Exactly the lines from the start of the data below through the line containing "def after : Out → Option State" must be returned, and no others.
--- EXTRACTED MATERIAL ---
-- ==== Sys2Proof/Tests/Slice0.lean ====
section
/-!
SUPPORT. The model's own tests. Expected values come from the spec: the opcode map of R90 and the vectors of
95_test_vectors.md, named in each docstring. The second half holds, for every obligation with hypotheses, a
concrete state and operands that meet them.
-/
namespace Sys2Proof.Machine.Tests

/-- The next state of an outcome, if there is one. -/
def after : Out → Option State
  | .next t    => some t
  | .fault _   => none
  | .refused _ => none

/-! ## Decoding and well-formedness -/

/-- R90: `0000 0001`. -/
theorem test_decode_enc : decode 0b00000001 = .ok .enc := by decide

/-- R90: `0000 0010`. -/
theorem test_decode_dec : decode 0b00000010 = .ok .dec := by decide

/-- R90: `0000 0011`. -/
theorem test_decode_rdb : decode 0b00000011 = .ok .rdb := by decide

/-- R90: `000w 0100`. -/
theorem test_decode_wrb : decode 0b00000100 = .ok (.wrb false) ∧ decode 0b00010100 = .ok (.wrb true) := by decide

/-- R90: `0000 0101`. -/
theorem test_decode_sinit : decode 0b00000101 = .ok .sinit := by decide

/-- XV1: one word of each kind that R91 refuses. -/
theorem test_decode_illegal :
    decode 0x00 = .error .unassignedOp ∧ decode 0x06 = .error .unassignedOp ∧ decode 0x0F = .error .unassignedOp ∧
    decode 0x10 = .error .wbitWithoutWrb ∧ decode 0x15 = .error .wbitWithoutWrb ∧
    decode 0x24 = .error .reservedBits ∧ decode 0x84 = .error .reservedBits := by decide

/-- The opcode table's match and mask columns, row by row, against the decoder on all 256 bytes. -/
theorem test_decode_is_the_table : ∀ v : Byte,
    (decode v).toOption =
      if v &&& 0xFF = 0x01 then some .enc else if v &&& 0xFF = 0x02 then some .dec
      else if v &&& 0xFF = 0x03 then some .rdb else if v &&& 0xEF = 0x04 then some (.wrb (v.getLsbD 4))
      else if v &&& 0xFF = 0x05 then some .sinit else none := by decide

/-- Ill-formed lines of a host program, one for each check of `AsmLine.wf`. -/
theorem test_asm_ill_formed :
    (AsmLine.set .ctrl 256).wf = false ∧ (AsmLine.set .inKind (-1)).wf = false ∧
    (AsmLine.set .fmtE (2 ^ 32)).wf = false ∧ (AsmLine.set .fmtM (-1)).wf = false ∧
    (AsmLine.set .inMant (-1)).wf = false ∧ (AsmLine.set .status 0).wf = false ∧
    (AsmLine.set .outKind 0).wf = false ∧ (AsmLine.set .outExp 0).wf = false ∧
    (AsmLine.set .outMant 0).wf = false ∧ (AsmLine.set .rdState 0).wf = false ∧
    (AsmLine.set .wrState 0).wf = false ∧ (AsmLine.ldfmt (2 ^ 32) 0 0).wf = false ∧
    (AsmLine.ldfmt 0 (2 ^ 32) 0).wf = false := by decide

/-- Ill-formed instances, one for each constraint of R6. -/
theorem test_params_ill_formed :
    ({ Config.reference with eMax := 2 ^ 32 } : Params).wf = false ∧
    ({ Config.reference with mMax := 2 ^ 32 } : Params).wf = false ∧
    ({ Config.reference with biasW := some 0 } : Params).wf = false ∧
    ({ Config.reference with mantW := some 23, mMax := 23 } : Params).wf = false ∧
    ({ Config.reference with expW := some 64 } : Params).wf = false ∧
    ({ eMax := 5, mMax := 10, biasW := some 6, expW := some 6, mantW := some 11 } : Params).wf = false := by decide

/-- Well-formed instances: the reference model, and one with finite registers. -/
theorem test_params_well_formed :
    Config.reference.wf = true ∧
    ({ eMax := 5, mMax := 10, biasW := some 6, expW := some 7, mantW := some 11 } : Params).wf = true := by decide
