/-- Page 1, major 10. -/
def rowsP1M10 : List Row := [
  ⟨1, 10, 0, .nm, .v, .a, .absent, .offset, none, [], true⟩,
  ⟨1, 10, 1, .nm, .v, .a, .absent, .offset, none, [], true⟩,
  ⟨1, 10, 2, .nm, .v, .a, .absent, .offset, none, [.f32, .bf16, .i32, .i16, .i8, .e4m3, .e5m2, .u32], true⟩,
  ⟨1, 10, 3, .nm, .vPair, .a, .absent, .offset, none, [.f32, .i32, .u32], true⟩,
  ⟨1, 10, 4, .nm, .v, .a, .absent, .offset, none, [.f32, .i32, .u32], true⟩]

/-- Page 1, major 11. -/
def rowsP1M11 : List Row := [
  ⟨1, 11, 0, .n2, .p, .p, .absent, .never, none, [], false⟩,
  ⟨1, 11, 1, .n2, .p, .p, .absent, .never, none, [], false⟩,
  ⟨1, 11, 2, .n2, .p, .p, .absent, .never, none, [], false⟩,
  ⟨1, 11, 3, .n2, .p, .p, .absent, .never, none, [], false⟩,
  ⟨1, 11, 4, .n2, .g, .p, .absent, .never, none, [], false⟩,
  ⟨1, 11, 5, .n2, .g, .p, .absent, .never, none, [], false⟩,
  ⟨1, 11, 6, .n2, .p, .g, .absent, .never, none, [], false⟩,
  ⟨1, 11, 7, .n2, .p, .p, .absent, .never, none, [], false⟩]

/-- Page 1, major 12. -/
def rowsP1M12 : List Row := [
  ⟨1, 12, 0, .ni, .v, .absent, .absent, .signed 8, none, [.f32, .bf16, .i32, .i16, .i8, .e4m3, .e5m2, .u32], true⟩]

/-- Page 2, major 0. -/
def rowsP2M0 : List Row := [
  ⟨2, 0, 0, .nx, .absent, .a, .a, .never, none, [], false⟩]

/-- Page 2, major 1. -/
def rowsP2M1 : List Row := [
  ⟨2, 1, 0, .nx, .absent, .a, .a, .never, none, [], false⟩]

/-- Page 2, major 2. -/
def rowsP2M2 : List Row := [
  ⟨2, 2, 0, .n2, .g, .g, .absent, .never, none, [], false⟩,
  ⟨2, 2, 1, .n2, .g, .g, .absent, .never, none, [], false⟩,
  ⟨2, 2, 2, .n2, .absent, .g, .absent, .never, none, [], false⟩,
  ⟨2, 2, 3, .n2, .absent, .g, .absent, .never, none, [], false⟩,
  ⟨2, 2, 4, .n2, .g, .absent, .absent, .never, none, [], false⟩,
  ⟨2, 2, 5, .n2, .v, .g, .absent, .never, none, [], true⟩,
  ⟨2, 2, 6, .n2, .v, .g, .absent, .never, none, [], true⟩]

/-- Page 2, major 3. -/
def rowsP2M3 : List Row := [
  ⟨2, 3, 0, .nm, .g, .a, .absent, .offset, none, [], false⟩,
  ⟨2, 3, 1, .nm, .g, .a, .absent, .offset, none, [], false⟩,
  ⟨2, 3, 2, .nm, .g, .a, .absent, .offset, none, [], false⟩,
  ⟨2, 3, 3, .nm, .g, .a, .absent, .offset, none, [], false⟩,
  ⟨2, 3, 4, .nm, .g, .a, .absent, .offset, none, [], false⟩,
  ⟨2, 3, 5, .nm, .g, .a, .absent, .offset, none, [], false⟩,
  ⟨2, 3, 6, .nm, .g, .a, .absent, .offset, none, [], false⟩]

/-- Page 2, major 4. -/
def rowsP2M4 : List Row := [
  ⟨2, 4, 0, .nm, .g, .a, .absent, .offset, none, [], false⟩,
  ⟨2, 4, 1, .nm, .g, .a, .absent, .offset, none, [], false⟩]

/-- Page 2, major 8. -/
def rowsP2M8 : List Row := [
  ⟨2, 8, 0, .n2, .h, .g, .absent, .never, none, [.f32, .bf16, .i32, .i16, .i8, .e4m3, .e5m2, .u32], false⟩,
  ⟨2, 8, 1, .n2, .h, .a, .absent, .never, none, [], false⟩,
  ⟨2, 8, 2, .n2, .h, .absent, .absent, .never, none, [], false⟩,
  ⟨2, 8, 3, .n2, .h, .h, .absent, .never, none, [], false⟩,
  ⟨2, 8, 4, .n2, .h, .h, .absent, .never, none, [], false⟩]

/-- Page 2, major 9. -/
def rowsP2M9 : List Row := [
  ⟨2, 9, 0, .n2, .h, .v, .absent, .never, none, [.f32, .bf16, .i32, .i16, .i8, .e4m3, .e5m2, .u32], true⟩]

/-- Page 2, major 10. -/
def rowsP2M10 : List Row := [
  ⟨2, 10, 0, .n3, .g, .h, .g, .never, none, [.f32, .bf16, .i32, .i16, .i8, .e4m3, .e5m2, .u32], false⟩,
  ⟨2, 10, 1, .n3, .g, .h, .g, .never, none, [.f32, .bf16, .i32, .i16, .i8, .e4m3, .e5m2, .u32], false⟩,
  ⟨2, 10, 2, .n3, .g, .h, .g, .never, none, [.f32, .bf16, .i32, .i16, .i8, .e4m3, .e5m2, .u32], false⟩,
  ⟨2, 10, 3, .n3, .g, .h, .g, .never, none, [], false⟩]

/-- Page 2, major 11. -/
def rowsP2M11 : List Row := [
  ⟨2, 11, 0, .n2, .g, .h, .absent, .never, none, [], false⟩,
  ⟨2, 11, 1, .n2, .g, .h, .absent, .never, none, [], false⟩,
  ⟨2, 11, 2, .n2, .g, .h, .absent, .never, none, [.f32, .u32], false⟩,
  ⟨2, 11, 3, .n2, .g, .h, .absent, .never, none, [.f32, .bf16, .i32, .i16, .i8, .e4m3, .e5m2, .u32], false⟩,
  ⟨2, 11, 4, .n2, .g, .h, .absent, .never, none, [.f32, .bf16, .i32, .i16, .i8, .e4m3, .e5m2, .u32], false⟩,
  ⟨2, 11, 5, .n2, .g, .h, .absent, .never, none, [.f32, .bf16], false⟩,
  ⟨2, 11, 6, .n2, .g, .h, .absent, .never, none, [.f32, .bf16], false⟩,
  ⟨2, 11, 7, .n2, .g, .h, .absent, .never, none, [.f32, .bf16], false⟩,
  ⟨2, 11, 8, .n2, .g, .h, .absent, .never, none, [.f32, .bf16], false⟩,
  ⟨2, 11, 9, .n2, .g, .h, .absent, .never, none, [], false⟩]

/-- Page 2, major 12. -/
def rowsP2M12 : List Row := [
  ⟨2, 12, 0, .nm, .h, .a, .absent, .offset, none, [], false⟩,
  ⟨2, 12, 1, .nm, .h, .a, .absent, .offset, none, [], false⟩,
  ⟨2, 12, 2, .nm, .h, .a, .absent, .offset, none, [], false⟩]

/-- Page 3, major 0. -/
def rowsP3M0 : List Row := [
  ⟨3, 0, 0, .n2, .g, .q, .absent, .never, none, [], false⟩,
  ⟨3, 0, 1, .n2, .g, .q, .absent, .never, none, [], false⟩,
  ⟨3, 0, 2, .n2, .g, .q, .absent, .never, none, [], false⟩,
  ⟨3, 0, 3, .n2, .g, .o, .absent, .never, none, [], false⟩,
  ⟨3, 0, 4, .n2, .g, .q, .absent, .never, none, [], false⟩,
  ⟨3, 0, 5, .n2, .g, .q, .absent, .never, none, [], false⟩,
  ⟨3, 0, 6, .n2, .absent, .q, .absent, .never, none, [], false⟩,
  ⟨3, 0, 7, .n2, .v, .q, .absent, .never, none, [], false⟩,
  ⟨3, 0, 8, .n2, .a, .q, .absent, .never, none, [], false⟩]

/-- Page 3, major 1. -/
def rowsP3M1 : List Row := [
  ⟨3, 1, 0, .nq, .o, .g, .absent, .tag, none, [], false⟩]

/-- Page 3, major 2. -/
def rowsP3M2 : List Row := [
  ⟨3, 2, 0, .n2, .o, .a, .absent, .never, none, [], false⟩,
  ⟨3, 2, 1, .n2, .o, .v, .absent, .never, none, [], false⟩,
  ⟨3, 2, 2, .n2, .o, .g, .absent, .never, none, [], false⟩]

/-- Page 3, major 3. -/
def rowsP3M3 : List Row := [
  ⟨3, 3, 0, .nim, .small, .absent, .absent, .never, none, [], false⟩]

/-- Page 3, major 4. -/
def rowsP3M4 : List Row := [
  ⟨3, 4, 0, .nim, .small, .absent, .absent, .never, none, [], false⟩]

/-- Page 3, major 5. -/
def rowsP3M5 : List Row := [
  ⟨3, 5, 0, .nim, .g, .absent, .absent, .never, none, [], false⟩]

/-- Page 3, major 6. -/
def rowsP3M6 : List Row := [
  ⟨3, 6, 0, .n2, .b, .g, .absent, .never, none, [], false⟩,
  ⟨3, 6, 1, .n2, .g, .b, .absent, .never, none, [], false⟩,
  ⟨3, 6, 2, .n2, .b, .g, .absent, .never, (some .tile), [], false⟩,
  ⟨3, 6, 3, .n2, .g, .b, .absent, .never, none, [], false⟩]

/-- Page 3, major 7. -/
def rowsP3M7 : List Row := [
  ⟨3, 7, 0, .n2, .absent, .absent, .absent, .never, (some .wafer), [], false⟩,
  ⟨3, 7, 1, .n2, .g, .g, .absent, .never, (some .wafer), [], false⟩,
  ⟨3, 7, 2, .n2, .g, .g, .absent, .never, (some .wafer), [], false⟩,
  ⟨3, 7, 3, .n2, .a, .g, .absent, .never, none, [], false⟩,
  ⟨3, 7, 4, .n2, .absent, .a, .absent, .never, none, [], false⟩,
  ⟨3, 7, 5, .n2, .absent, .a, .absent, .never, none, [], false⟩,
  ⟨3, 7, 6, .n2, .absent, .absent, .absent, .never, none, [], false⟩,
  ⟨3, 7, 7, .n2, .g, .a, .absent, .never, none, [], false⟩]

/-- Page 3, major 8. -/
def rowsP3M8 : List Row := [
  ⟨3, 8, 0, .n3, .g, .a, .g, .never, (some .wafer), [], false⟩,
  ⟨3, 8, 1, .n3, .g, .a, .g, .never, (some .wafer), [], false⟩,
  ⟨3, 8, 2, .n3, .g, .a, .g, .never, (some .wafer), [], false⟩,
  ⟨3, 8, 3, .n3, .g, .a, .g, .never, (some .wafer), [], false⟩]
---
SOLUTION:
-- ==== Sys2Proof/Tests/Slice0.lean ====
section
/-!
SUPPORT. The model's own tests. Expected values come from the spec: the opcode map of R90 and the vectors of
95_test_vectors.md, named in each docstring. The second half holds, for every obligation with hypotheses, a
concrete state and operands that meet them.
-/
namespace Sys2Proof.Machine.Tests

/-- The next state of an outcome, if there is one. -/
def after : Out → Option State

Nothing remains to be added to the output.